● **Task directions**
Gather up every line from the entries below that uses the word "after".

● **Listed records**
-- ==== Sys2Proof/Machine/Sidereal.lean ====
section
/-!
DEFINITION. Sys2Proof/Machine/Sidereal.lean: the cadence input, the sidereal count and its states, epoch sets, and the tick edge (R64 to R77).
Times are kept in 1/64 ns.
-/
namespace Sys2Proof.Machine

/-! ## Epoch sets (R72, R73) -/

/-- The frames due at an edge: those that arrived at least 2 µs before it, one for each source and value. -/
def framesDue (t : Nat) (s : State) : List (Nat × Nat) :=
  ((s.cad.frames.filter fun f => decide (f.2.2 + 128000 ≤ t)).map fun f => (f.1, f.2.1)).eraseDups
/-- Of frames due at a real edge, the one of lowest source, and of its values the highest. -/
def frameChosen (fs : List (Nat × Nat)) : Option (Nat × Nat) :=
  fs.foldl (fun b f => match b with
    | none => some f
    | some g => if f.1 < g.1 ∨ (f.1 = g.1 ∧ g.2 < f.2) then some f else some g) none
/-- A written value is due: one for this module alone at any edge, one to broadcast at a real edge. -/
def writtenDue (real : Bool) (s : State) : Option (Nat × Bool) := s.cad.written.bind fun w => if w.2 && !real then none else some w
/-- The count after an edge that loads `v`, where advancing gives `adv`, with what R73 records of it. -/
def loadEpoch (v adv : Nat) (s : State) : State :=
  let s := wr SID_EPOCH_LAST.VALUE v s
  let s := if v = adv then bump SID_EPOCH_COUNTS.NOOP 1 s
    else wr SID_JUMP.DELTA (v + 2 ^ 64 - adv) (if adv < v then bump SID_EPOCH_COUNTS.APPLIED 1 s else bump SID_EPOCH_COUNTS.BACKWARD 1 s)
  wr SID_COUNT.COUNT v s
/-- EPOCH_LOAD and the advance of the count (row 1 of R74). Says whether a value loaded. `kind`: 0 real, 1 synthetic, 2 soft. -/
def countEdge (kind t : Nat) (s : State) : Bool × State :=
  let real := kind == 0
  let adv := (now s + 1) % 2 ^ 64
  let due := if kind = 2 then [] else framesDue t s
  let s := if kind = 2 then s else { s with cad.frames := s.cad.frames.filter fun f => !decide (f.2.2 + 128000 ≤ t) }
  match writtenDue real s with
  | some (v, tx) =>
    let s := bump SID_EPOCH_COUNTS.LATE due.length { s with cad.written := none, cad.bcast := if tx then some ((v + 1) % 2 ^ 64, 3) else s.cad.bcast }
    (true, loadEpoch v adv s)
  | none =>
    match if real then frameChosen due else none with
    | some f => (true, loadEpoch f.2 adv (bump SID_EPOCH_COUNTS.LATE (due.length - 1) s))
    | none => (false, wr SID_COUNT.COUNT adv (bump SID_EPOCH_COUNTS.LATE due.length s))
/-- EPOCH_BROADCAST: after a real edge, the next frame of a set goes out on every up port, and to this module itself. -/
def epochBroadcast (t : Nat) (s : State) : State :=
  match s.cad.bcast with
  | none => s
  | some (v, n) =>
    let dom := rd FAB_CFG.CADENCE_DOMAIN s
    let s := ((List.range 16).filter fun q => portState q s == pUp).foldl (fun s q => sendMsg 0x01 0xFFF [selfId s, dom, v, 4 - n, 0, q] [] s) s
    let s := { s with cad.bcast := if n ≤ 1 then none else some ((v + 1) % 2 ^ 64, n - 1), net.epochSeen := ((selfId s, v) :: s.net.epochSeen).take 4096 }
    if periodQ s = 0 then bump SID_EPOCH_COUNTS.LATE 1 s else { s with cad.frames := s.cad.frames ++ [(selfId s, v, t)] }

/-! ## The cadence state (R67, R68) -/

/-- CADENCE_STATE_CHANGE at a pulse accepted or absorbed; `loaded` says that an epoch set was applied at a real edge. -/
def cadenceReal (loaded : Bool) (s : State) : State :=
  let st := rd SID_STATUS.STATE s
  let s := if st = cNoPulse then setCadence cUnaligned none s else if st = cHoldover then setCadence cLocked (some sOk) s else s
  let st := rd SID_STATUS.STATE s
  if loaded ∧ (st = cUnaligned ∨ st = cFreewheel) then setCadence cLocked (some sOk) s else s
/-- CADENCE_STATE_CHANGE at a synthetic tick: the first of a run is the missing pulse. -/
def cadenceSynth (s : State) : State :=
  let st := rd SID_STATUS.STATE s
  let n := rd SID_STATUS.SYNTH_RUN s + 1
  let s := bump SID_STATUS.SYNTH_RUN 1 s
  if st = cLocked then setCadence cHoldover (some sCadenceLost) (bump SID_PULSE_COUNTS.HOLDOVERS 1 s)
  else if st = cHoldover ∧ n = 65 then setCadence cFreewheel (some sCadenceLost) (bump SID_PULSE_COUNTS.FREEWHEELS 1 s)
  else s

/-! ## The tick edge (R74) -/

/-- LT_TAKE_EFFECT: pending values take effect together, and what is compared with them is (R75, R346, R347). -/
def applyLt (s : State) : State :=
  let n : State := { s with regs := s.ltPend.foldl (fun m p => sset m p.1 p.2) s.regs, ltPend := [] }
  c0Refresh (polCompare s (shapersCompare s n))
/-- TICK_EDGE at time `t`: the count, LT values, refills and timers, the apply pass, the heartbeat, and dispatch. Says whether a value loaded. -/
def tickEdge (kind t : Nat) (pw : TickPower) (s : State) : State :=
  let (loaded, s) := countEdge kind t s
  let s := { s with cad.edges := s.cad.edges + 1, cad.realEdges := s.cad.realEdges + b2n (kind == 0) }
  let s := if kind = 0 then epochBroadcast t (cadenceReal loaded s) else if kind = 1 then cadenceSynth s else s
  let s := applyLt s
  let s := xsSample (t / 64) (policersRefill (shapersRefill (refillShares s)))
  ephDispatch (retryAbandons (heartbeatSend (applyPass (markWaits (governorTick pw s)))))

/-! ## Pulses (R64, R65) -/

/-- Show P (R65). -/
def showPeriod (s : State) : State :=
  wr SID_STATUS.PERIOD_VALID (b2n (periodQ s != 0)) (wr SID_STATUS.PERIOD_NS (periodQ s / 16) s)
/-- A real edge at `t`: synthetic ticks stop, and the next one falls 1.25 × P later. -/
def realEdge (t : Nat) (s : State) : State :=
  wr SID_STATUS.SYNTH_RUN 0
    { s with cad.lastEdge := some t, cad.lastReal := some t, cad.lastSynthetic := false, cad.synthSinceReal := false, cad.nextSynth := t + 5 * periodQ s }
/-- A pulse that is absorbed takes the place of the synthetic tick before it. -/
def absorbPulse (t : Nat) (s : State) : State := epochBroadcast t (cadenceReal false (realEdge t s))
/-- A pulse that is accepted: a period interval ends where no synthetic tick came since the last real edge, and a tick edge follows. -/
def acceptPulse (t : Nat) (pw : TickPower) (s : State) : State :=
  let s := match s.cad.lastReal with
    | some r =>
      if s.cad.synthSinceReal then s
      else { s with cad.intervals := (s.cad.intervals ++ [(t - r) / 64]).drop (s.cad.intervals.length - 15) }
    | none => s
  tickEdge 0 t pw (realEdge t (showPeriod s))
/-- SIDEREAL_PULSE: rising at `t` ns, high for `high` ns. -/
def siderealPulse (t high : Nat) (pw : TickPower) (s : State) : State :=
  let gap := s.cad.lastEdge.map fun e => 64 * t - e
  if high < 200 then bump SID_PULSE_COUNTS.GLITCH 1 s
  else if gap.any (fun g => decide (g < 40000 * 64)) then bump SID_PULSE_COUNTS.EXTRA 1 s
  else if s.cad.lastSynthetic && gap.any (fun g => decide (g < 2 * periodQ s)) then absorbPulse (64 * t) s
  else acceptPulse (64 * t) pw s
def execSiderealPulse (t high : Nat) (pw : TickPower) (s : State) : Host.Outcome State Fault Refusal := whenLive s (siderealPulse t high pw)

/-- SYNTHETIC_TICK: P is valid and no pulse has come in its time. -/
def syntheticTick (pw : TickPower) (s : State) : State :=
  if periodQ s = 0 then s
  else
    let t := s.cad.nextSynth
    tickEdge 1 t pw { s with cad.lastEdge := some t, cad.lastSynthetic := true, cad.synthSinceReal := true, cad.nextSynth := t + 4 * periodQ s }
def execSyntheticTick (pw : TickPower) (s : State) : Host.Outcome State Fault Refusal := whenLive s (syntheticTick pw)

/-- SOFT_TICK: a tick edge by register write, in NOPULSE only (R71); `t` is its time in ns. -/
def softTick (t : Nat) (pw : TickPower) (s : State) : State :=
  if rd SID_STATUS.STATE s = cNoPulse then tickEdge 2 (64 * t) pw s else s
def execSoftTick (t : Nat) (pw : TickPower) (s : State) : Host.Outcome State Fault Refusal := whenLive s (softTick t pw)

/-- SID_EPOCH_TX and SID_EPOCH_LOCAL: a written value waits for its edge, in place of one still waiting (R72). -/
def writeEpoch (v : Nat) (tx : Bool) (s : State) : State := { s with cad.written := some (v % 2 ^ 64, tx) }
def epochTx (v : Nat) (s : State) : State := writeEpoch v true s
def epochLocal (v : Nat) (s : State) : State := writeEpoch v false s
def execSidEpochTx (v : Nat) (s : State) : Host.Outcome State Fault Refusal := whenLive s (epochTx v)
def execSidEpochLocal (v : Nat) (s : State) : Host.Outcome State Fault Refusal := whenLive s (epochLocal v)

end Sys2Proof.Machine
end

● **Answer below**
/-- The count after an edge that loads `v`, where advancing gives `adv`, with what R73 records of it. -/
/-- EPOCH_BROADCAST: after a real edge, the next frame of a set goes out on every up port, and to this module itself. -/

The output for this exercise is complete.